What is wrong with men that they want to do this sort of thing

some men - the overwhelming majority of men do not do that, wouldn’t think of it and would be as appalled as the majority of women at those who do.

You know what, that they would be as appalled as most women just isn't true. Go and spend time in a male dominated space and discuss rape, or any kind of male on female violence. Listen to the jokes. Most men think they are not rapists, most men say rape is disgusting, most men think that women lying about it is at least as big an issue as men doing it. They really are not as appalled as most women.
derxa · 20/10/2020 17:55

Has anyone seen Ulrika today? She's posted a naked selfie saying she's reclaiming her body and that reclaiming her mind may take longer. That's pointedly after yesterday's verdict. It must have open a lot of wounds for her. Hmm

Cadent · 20/10/2020 17:57

Why the face @derxa?

PlanDeRaccordement · 20/10/2020 18:04

@Gancanny

Odd how it's almost always men who object to "enthusiastic consent" Hmm
I don’t object to “enthusiastic consent” but think it is completely unenforceable. How enthusiastic should a person be to indicate consent? How do you measure it? What does it look like?
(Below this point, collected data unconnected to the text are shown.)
/-- The host seeds the epoch and the membership in start-up mode only, and reads the tables back; a number above 0x3FF is taken
for no node (a reading, log entry 122). A record of the next epoch is installed: its changes, the epoch, its grace window and its
record; any other leaves the node as it was. A plan is proposed where the node is LIVE and no proposal runs, else it fails. The
first proposer is accepted, an acceptance counts once, an abort frees it, and a proposer without a majority in time gives up and
backs off. (R8, R414, R415, R416, R420, R421, R424, R425, R426, R434) -/
def Obligations.EpochsAreSeededProposedAndInstalled : Prop :=
  (∀ s : State,
    (s.startUp = false → exec .mapSeed s = .next s) ∧
    (s.startUp = true → ∃ t, exec .mapSeed s = .next t ∧ t.epoch = s.fld Reg.mapSeedepoch Reg.mapSeedepoch_EPOCH ∧
      t.fld Reg.mapEpoch Reg.mapEpoch_SEEDED = 1 ∧ t.fld Reg.mapEpoch Reg.mapEpoch_BEHIND = 0 ∧
      t.fld Reg.globalReady Reg.globalReady_EPOCH = 1 ∧ SameRegisters s t ∧ t.mem = s.mem) ∧
    (∀ n, n < 1024 →
      (∃ t, exec (.mapMemberopWrite n) s = .next t ∧ SameRegisters s t ∧ t.mem = s.mem ∧
        t.member n = (if s.startUp = true ∧ (s.fld Reg.mapMemberdata Reg.mapMemberdata_PARTNER ≤ 0x3FF ∨
            s.fld Reg.mapMemberdata Reg.mapMemberdata_PARTNER = 0xFFF) then
          (s.fld Reg.mapMemberdata Reg.mapMemberdata_STATE, s.fld Reg.mapMemberdata Reg.mapMemberdata_PARTNER) else s.member n)) ∧
      (∃ t, exec (.mapMemberopRead n) s = .next t ∧ t.map = s.map ∧ SameRegisters s t ∧ t.mem = s.mem ∧
        t.fld Reg.mapMemberdata Reg.mapMemberdata_STATE = (s.member n).1 % 4 ∧
        t.fld Reg.mapMemberdata Reg.mapMemberdata_PARTNER = (s.member n).2 % 4096)) ∧
    (∀ i, i < 16384 →
      (∃ t, exec (.mapFwdopWrite i) s = .next t ∧ SameRegisters s t ∧ t.fwd i =
        s.fwdOf (s.reg Reg.mapFwddata0).toNat (s.reg Reg.mapFwddata1).toNat (s.reg Reg.mapFwddata2).toNat) ∧
      (∃ t, exec (.mapFwdopRead i) s = .next t ∧ t.map = s.map ∧ SameRegisters s t ∧ t.mem = s.mem ∧
        t.fld Reg.mapFwddata0 Reg.mapFwddata0_OWNER = (s.fwd i).owner % 65536 ∧
        t.fld Reg.mapFwddata0 Reg.mapFwddata0_ACTIVE = b2n (s.fwd i).active ∧
        t.fld Reg.mapFwddata2 Reg.mapFwddata2_ACT = (s.fwd i).act % 2 ^ 32)) ∧
    (∀ e g, s.map.grace.find? (fun x => x.1 == e.toNat) = some g → ∃ t, exec (.graceClose e) s = .next t ∧
      t.map.grace = s.map.grace.filter (fun x => x.1 != e.toNat) ∧ g.2 ≤ t.gc ∧ SameRegisters s t) ∧
    (∀ e, s.map.grace.find? (fun x => x.1 == e.toNat) = none → exec (.graceClose e) s = .next s)) ∧
  (∀ (r : Commit) (s : State), r.changes.length ≤ 16 →
    (s.fld Reg.mapEpoch Reg.mapEpoch_SEEDED = 0 ∨ r.target.toNat ≠ (s.epoch + 1) % 2 ^ 32 → exec (.epochInstall r) s = .next s) ∧
    (s.fld Reg.mapEpoch Reg.mapEpoch_SEEDED = 1 → r.target.toNat = (s.epoch + 1) % 2 ^ 32 →
      ∃ t, exec (.epochInstall r) s = .next t ∧ SameRegisters s t ∧ (r.target.toNat, r) ∈ t.map.commits ∧
        (r.target.toNat, s.gc + s.fld Reg.mapCtrl Reg.mapCtrl_GRACE) ∈ t.map.grace ∧
        ((r.changes.map chgNode).Nodup → ∀ c, c ∈ r.changes → chgNode c ≤ 0x3FF → (t.member (chgNode c)).1 = chgState c) ∧
        (s.pair.window = [] → s.fld Reg.rotStatus Reg.rotStatus_ARMED = 0 → t.epoch = r.target.toNat)) ∧
    (∀ p, p < 1024 →
      (s.isLive = false ∨ (∃ c, c ∈ r.changes ∧ 0x3FF < chgNode c) → exec (.proposeReceive p r) s = .next s) ∧
      (s.isLive = true → (∀ c, c ∈ r.changes → chgNode c ≤ 0x3FF) → r.target.toNat = (s.epoch + 1) % 2 ^ 32 →
        (s.map.accepted.find? (fun a => a.1 == r.target.toNat) = none → ∃ t, exec (.proposeReceive p r) s = .next t ∧
          t.map = { s.map with accepted := s.map.accepted ++ [(r.target.toNat, p)] } ∧ t.regs = s.regs ∧
          SameRegisters s t ∧ t.mem = s.mem) ∧
        (∀ a, s.map.accepted.find? (fun a => a.1 == r.target.toNat) = some a → ∃ t, exec (.proposeReceive p r) s = .next t ∧
          t.map = s.map ∧ t.regs = s.regs ∧ SameRegisters s t ∧ t.mem = s.mem)) ∧
      (s.fld Reg.mapEpoch Reg.mapEpoch_SEEDED = 0 → exec (.commitReceive p r) s = .next s) ∧
      (s.fld Reg.mapEpoch Reg.mapEpoch_SEEDED = 1 →
        (r.target.toNat = (s.epoch + 1) % 2 ^ 32 → exec (.commitReceive p r) s = exec (.epochInstall r) s) ∧
        (r.target.toNat ≠ (s.epoch + 1) % 2 ^ 32 → s.fld Reg.fabCtrl Reg.fabCtrl_MODE = 0 →
          exec (.commitReceive p r) s = .next (s.setFld Reg.mapEpoch Reg.mapEpoch_BEHIND 1)) ∧
        (r.target.toNat ≠ (s.epoch + 1) % 2 ^ 32 → s.fld Reg.fabCtrl Reg.fabCtrl_MODE ≠ 0 →
          exec (.commitReceive p r) s = .next (s.fetchUpTo p r.target.toNat))))) ∧
  (∀ s : State,
    let chg := (List.range (s.fld Reg.mapCtrl Reg.mapCtrl_NCHG)).map fun i => bf (s.reg (Reg.mapPlan (i / 4))) (16 * (i % 4)) 14
    (16 < s.fld Reg.mapCtrl Reg.mapCtrl_NCHG ∨ s.map.proposal.isSome = true ∨ s.isLive = false ∨ (∃ c, c ∈ chg ∧ 0x3FF < chgNode c) →
      exec .mapPlan s = .next (s.setFld Reg.mapCtrl Reg.mapCtrl_PLANFAIL 1)) ∧
    (s.fld Reg.mapCtrl Reg.mapCtrl_NCHG ≤ 16 → s.map.proposal = none → s.isLive = true → s.quorum 1 = false → (∀ c, c ∈ chg → chgNode c ≤ 0x3FF) →
      ∃ t p, exec .mapPlan s = .next t ∧ t.map.proposal = some p ∧ p.record.target = BitVec.ofNat 32 ((s.epoch + 1) % 2 ^ 32) ∧
        p.record.planned = true ∧ p.record.changes = (chg ++ s.map.decided).take 16 ∧ t.map.plan = true ∧ t.regs = s.regs ∧
        SameRegisters s t ∧ t.mem = s.mem) ∧
    (∀ n target, n < 1024 → s.map.proposal = none → exec (.acceptReceive n target) s = .next s) ∧
    (∀ n p, n < 1024 → s.map.proposal = some p →
      (p.accepts.contains n = true ∨ s.liveNodes.contains n = false → exec (.acceptReceive n p.record.target) s = .next s) ∧
      (p.accepts.contains n = false → s.liveNodes.contains n = true → s.quorum (p.accepts.length + 1) = false →
        exec (.acceptReceive n p.record.target) s =
          .next { s with map := { s.map with proposal := some { p with accepts := p.accepts ++ [n] } } })) ∧
    (∀ n target a, n < 1024 → a < 4096 → s.map.proposal = none → exec (.abortReceive n target a) s =
      .next { s with map := { s.map with accepted := s.map.accepted.filter fun x => x != (target.toNat, n) } }) ∧
    (∀ n p a, n < 1024 → a < 4096 → s.map.proposal = some p → exec (.abortReceive n p.record.target a) s =
      .next (s.setFld Reg.fltStatus Reg.fltStatus_COLLEV 1)) ∧
    (s.map.proposal = none → exec .accwaitExpiry s = .next s) ∧
    (∀ p, s.map.proposal = some p → ∃ t, exec .accwaitExpiry s = .next t ∧ t.map.proposal = none ∧ t.map.plan = false ∧
      t.map.backoff = some (t.gc + 1000 * (s.node % 16)) ∧ t.fld Reg.fltStatus Reg.fltStatus_COLLEV = 1 ∧
      (p.record.planned = true → t.fld Reg.mapCtrl Reg.mapCtrl_PLANFAIL = 1) ∧ SameRegisters s t ∧ t.mem = s.mem) ∧
    (s.map.backoff = none → exec .reproposeTimerExpiry s = .next s) ∧
    (∀ g, s.map.backoff = some g → s.map.decided = [] → ∃ t, exec .reproposeTimerExpiry s = .next t ∧ t.map.backoff = none ∧
      g ≤ t.gc ∧ SameRegisters s t ∧ t.mem = s.mem) ∧
    (∀ n target, n < 1024 → s.map.commits.find? (fun c => c.1 == target.toNat) = none → exec (.fetchReceive n target) s = .next s) ∧
    (∀ n target c, n < 1024 → s.map.commits.find? (fun c => c.1 == target.toNat) = some c →
      exec (.fetchReceive n target) s = .next (s.sendRecord n 5 c.2)))

/-- A LIVE node counts the heartbeats it sends; one that is heard is not suspected. A watched LIVE node not heard in time is
reported to the first coordinator, which holds the suspicion until a majority of the watch set shares it. A coordinator drops its
own unshared suspicion and watches again; a watcher tells the next coordinator later. A node that hears no ring peer enters
recovery mode and shows ISOLATED. (R422, R423, R426, R427, R435) -/
def Obligations.WatchersHearSuspectAndDecide : Prop :=
  (∀ s : State,
    (s.isLive = false → exec .heartbeatSend s = .next s ∧ exec .isolateExpiry s = .next s) ∧
    (s.isLive = true → ∃ t, exec .heartbeatSend s = .next t ∧ t.map.beats = (s.map.beats + 1) % 2 ^ 32 ∧ t.map.beatAt = t.gc ∧
      s.map.beatAt + s.fld Reg.fltTimer0 Reg.fltTimer0_HBPERIOD ≤ t.gc ∧ SameRegisters s t ∧ t.mem = s.mem) ∧
    (s.isLive = true → s.ringPeers s.node ≠ [] → s.fld Reg.fltStatus Reg.fltStatus_ISOLATED = 0 →
      ∃ t, exec .isolateExpiry s = .next t ∧ t.fld Reg.fabCtrl Reg.fabCtrl_MODE = 3 ∧
        t.fld Reg.fltStatus Reg.fltStatus_ISOLATED = 1 ∧ SameRegisters s t ∧ t.mem = s.mem ∧
        ∀ n, n ∈ s.ringPeers s.node → SMap.get (fun _ => 0) s.map.heard n + s.fld Reg.fltTimer2 Reg.fltTimer2_ISOLATE ≤ t.gc)) ∧
  (∀ (n : Nat) (s : State), n < 1024 →
    let v := SMap.get (fun _ => 0) s.map.suspects n
    (∀ e, ∃ t, exec (.heartbeatReceive n e) s = .next t ∧ SMap.get (fun _ => 0) t.map.heard n = s.gc ∧ t.suspected n = false ∧
      t.map.members = s.map.members ∧ t.regs = s.regs ∧ SameRegisters s t ∧ t.mem = s.mem) ∧
    (s.isLive = false ∨ s.watches n = false ∨ (s.member n).1 ≠ 1 ∨ s.suspected n = true →
      exec (.suspectExpiry n) s = .next s) ∧
    (s.isLive = true → s.watches n = true → (s.member n).1 = 1 → s.suspected n = false →
      let u := s.passTo (96 * (SMap.get (fun _ => 0) s.map.heard n + s.fld Reg.fltTimer0 Reg.fltTimer0_SUSPECT))
      (u.coordinators n = [] → exec (.suspectExpiry n) s = .next u) ∧
      (∀ c l, u.coordinators n = c :: l → c ≠ s.node → ∃ t, exec (.suspectExpiry n) s = .next t ∧ t.suspected n = true ∧
        SMap.get (fun _ => 0) t.map.suspects n = 1 + c + 4096 * u.gc ∧ t.regs = u.regs ∧ SameRegisters s t ∧ t.mem = s.mem) ∧
      (∀ c l, u.coordinators n = c :: l → c = s.node → exec (.suspectExpiry n) s = .next (State.hold_
        { u with map := { u.map with suspects := SMap.set (fun _ => 0) u.map.suspects n (1 + c + 4096 * u.gc) } } n s.node false))) ∧
    (∀ w split, w < 1024 →
      (s.isLive = false ∨ (s.member n).1 ≠ 1 → exec (.suspectReceive w n split) s = .next s) ∧
      (s.isLive = true → (s.member n).1 = 1 → exec (.suspectReceive w n split) s = .next (s.hold_ n w split)) ∧
      (s.isLive = true → (s.member n).1 = 1 → split = false → s.map.held.any (fun h => h.1 == n && h.2.1 == w) = false →
        2 * ((s.watchSet n).filter fun x => x == w || s.map.held.any fun h => h.1 == n && h.2.1 == x).length ≤ (s.watchSet n).length →
        exec (.suspectReceive w n split) s = .next { s with map := { s.map with held := s.map.held ++ [(n, w, false)] } })) ∧
    (v = 0 ∨ (v - 1) % 4096 ≠ s.node → exec (.confirmExpiry n) s = .next s) ∧
    (v ≠ 0 → (v - 1) % 4096 = s.node → s.map.decided.any (fun c => chgNode c == n) = false →
      ∃ t, exec (.confirmExpiry n) s = .next t ∧ t.suspected n = false ∧ SMap.get (fun _ => 0) t.map.heard n = t.gc ∧
        (v - 1) / 4096 + s.fld Reg.fltTimer1 Reg.fltTimer1_CONFIRM ≤ t.gc ∧ SameRegisters s t ∧ t.mem = s.mem) ∧
    (v = 0 → exec (.suspectResend n) s = .next s) ∧
    (v ≠ 0 →
      let u := s.passTo (96 * ((v - 1) / 4096 + 50000))
      ((u.coordinators n).filter (· != (v - 1) % 4096) = [] → exec (.suspectResend n) s = .next u) ∧
      (∀ c l, (u.coordinators n).filter (· != (v - 1) % 4096) = c :: l → c ≠ s.node → ∃ t, exec (.suspectResend n) s = .next t ∧
        SMap.get (fun _ => 0) t.map.suspects n = 1 + c + (v - 1) / 4096 * 4096 ∧ t.regs = u.regs ∧ SameRegisters s t ∧
        t.mem = s.mem)))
Is it enough to kiss them back say yes or would passionate kissing, loud moans and cheering on my partner with “yes babe, do it, fuck me...etc” like a porn star now be required as proof I am enthusiastically consenting?

I just do not see how “enthusiastic” could be applied in any legal sense because it then devolves into a checklist of sexual actions a woman then has to perform to indicate enthusiastic consent. A simple Yes and if you later change you mind, a No is all it should take.